> **GIVEN RECORDS**:
◇ ◇ ◇ ◇ ◇ ◇ ◇

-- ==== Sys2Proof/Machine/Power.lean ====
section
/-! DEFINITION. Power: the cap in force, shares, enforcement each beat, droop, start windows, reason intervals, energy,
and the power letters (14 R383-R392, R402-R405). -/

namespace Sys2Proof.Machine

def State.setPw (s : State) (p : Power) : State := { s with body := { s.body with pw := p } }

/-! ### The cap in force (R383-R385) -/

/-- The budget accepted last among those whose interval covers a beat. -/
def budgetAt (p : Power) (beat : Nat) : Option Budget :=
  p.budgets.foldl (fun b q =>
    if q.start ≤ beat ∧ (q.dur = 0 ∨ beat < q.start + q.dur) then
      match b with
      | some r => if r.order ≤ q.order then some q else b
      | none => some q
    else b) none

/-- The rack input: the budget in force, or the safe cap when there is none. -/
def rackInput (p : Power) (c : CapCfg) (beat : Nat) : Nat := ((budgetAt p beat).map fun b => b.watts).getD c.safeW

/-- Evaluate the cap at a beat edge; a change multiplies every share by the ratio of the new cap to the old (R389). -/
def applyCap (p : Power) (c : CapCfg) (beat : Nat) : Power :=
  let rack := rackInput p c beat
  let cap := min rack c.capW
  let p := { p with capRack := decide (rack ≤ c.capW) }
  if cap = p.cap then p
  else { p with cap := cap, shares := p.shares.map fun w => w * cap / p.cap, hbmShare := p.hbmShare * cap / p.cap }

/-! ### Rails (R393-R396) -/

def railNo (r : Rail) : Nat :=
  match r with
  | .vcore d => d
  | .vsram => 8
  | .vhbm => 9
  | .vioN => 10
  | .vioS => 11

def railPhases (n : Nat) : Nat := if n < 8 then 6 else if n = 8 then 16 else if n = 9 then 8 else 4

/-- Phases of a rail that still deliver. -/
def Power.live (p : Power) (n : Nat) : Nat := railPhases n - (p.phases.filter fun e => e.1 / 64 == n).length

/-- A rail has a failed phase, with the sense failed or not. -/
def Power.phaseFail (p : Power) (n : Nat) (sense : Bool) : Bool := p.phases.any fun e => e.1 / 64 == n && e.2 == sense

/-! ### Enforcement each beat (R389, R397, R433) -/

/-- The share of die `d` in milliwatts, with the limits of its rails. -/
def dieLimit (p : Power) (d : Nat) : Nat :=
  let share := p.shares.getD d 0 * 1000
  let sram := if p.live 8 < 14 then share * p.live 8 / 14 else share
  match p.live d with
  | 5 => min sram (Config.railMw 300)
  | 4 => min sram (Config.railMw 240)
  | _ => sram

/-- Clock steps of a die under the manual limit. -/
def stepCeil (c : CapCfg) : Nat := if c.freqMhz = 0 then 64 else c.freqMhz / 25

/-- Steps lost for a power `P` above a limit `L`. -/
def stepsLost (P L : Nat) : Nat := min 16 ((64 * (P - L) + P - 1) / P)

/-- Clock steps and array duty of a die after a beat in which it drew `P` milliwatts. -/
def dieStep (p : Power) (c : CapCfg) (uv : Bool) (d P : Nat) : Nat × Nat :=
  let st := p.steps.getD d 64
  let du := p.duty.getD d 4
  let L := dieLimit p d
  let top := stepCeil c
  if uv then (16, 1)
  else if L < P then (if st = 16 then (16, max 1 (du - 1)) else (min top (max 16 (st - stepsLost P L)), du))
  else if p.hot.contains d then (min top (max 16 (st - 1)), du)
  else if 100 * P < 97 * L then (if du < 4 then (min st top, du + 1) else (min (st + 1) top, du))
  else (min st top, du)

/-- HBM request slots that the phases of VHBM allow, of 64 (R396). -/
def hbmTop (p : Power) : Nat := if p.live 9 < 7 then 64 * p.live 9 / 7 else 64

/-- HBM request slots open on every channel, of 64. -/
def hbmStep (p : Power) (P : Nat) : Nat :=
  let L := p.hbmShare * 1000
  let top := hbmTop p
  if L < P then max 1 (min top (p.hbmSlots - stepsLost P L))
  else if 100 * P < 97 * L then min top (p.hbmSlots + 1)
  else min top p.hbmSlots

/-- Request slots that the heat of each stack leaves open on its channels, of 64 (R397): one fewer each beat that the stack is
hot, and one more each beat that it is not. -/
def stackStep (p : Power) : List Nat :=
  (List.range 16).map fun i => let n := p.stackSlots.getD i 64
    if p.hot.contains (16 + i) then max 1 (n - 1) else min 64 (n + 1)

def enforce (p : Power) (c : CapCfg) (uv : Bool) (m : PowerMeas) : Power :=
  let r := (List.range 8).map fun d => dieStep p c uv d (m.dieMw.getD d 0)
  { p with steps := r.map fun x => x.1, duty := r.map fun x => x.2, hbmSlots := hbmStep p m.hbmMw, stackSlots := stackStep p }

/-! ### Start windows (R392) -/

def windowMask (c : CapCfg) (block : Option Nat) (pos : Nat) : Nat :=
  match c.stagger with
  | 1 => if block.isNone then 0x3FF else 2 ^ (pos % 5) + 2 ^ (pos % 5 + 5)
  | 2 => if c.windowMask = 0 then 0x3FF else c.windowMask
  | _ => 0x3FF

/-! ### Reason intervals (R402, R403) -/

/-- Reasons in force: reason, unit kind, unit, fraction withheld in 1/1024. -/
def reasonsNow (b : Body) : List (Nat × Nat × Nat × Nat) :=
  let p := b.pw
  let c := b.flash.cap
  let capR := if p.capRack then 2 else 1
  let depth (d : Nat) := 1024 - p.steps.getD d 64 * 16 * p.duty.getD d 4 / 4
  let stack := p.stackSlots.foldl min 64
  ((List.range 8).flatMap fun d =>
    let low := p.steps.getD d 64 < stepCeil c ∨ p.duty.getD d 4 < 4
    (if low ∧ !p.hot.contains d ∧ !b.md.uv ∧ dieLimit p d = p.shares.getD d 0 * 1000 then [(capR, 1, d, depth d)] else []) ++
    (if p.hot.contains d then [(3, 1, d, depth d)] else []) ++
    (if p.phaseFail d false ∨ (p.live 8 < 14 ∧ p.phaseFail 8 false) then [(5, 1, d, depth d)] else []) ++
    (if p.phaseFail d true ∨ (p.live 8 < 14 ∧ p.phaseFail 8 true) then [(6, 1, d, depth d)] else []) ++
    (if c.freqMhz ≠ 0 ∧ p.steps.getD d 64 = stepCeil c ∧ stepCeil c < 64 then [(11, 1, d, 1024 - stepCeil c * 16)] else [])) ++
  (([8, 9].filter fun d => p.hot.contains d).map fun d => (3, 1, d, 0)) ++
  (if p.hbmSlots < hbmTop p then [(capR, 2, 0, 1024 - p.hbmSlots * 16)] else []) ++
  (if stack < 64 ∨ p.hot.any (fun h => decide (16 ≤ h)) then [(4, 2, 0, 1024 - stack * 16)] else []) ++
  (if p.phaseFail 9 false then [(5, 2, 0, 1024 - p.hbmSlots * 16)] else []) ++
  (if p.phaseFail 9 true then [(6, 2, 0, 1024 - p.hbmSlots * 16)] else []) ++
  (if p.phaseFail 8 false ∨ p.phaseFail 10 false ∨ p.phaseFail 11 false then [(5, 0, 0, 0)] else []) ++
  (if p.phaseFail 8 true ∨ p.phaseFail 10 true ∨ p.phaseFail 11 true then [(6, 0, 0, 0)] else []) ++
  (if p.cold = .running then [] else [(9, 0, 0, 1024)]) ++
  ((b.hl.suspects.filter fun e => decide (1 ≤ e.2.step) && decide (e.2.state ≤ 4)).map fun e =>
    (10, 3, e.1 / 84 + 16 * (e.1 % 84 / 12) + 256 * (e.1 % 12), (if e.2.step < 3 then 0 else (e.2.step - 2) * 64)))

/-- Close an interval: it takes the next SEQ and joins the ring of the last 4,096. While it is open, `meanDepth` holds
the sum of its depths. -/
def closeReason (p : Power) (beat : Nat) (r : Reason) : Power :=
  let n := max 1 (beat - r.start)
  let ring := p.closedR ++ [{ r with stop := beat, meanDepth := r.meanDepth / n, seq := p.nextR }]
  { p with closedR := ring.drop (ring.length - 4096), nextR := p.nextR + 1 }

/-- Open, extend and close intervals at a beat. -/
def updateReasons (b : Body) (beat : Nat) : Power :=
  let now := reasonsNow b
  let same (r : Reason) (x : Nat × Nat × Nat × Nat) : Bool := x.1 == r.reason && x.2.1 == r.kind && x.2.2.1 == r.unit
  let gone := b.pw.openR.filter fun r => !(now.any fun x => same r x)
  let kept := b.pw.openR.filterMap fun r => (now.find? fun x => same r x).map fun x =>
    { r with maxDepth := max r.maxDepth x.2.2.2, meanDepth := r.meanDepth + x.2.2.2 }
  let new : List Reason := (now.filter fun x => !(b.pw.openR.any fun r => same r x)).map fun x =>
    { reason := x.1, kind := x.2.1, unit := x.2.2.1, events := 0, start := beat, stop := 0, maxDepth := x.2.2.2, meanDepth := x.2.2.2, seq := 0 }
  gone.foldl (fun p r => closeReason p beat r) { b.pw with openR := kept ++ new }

◇ ◇ ◇ ◇ ◇ ◇ ◇

> **REQUIRED ACTION**: Output the lines of the records above exactly as they appear, from the line containing "if q.start ≤" through the line containing "failed or not. -/".

> **RESPONSE BOX**:
    if q.start ≤ beat ∧ (q.dur = 0 ∨ beat < q.start + q.dur) then
      match b with
      | some r => if r.order ≤ q.order then some q else b
      | none => some q
    else b) none

/-- The rack input: the budget in force, or the safe cap when there is none. -/
def rackInput (p : Power) (c : CapCfg) (beat : Nat) : Nat := ((budgetAt p beat).map fun b => b.watts).getD c.safeW

/-- Evaluate the cap at a beat edge; a change multiplies every share by the ratio of the new cap to the old (R389). -/
def applyCap (p : Power) (c : CapCfg) (beat : Nat) : Power :=
  let rack := rackInput p c beat
  let cap := min rack c.capW
  let p := { p with capRack := decide (rack ≤ c.capW) }
  if cap = p.cap then p
  else { p with cap := cap, shares := p.shares.map fun w => w * cap / p.cap, hbmShare := p.hbmShare * cap / p.cap }

/-! ### Rails (R393-R396) -/

def railNo (r : Rail) : Nat :=
  match r with
  | .vcore d => d
  | .vsram => 8
  | .vhbm => 9
  | .vioN => 10
  | .vioS => 11

def railPhases (n : Nat) : Nat := if n < 8 then 6 else if n = 8 then 16 else if n = 9 then 8 else 4

/-- Phases of a rail that still deliver. -/
def Power.live (p : Power) (n : Nat) : Nat := railPhases n - (p.phases.filter fun e => e.1 / 64 == n).length

/-- A rail has a failed phase, with the sense failed or not. -/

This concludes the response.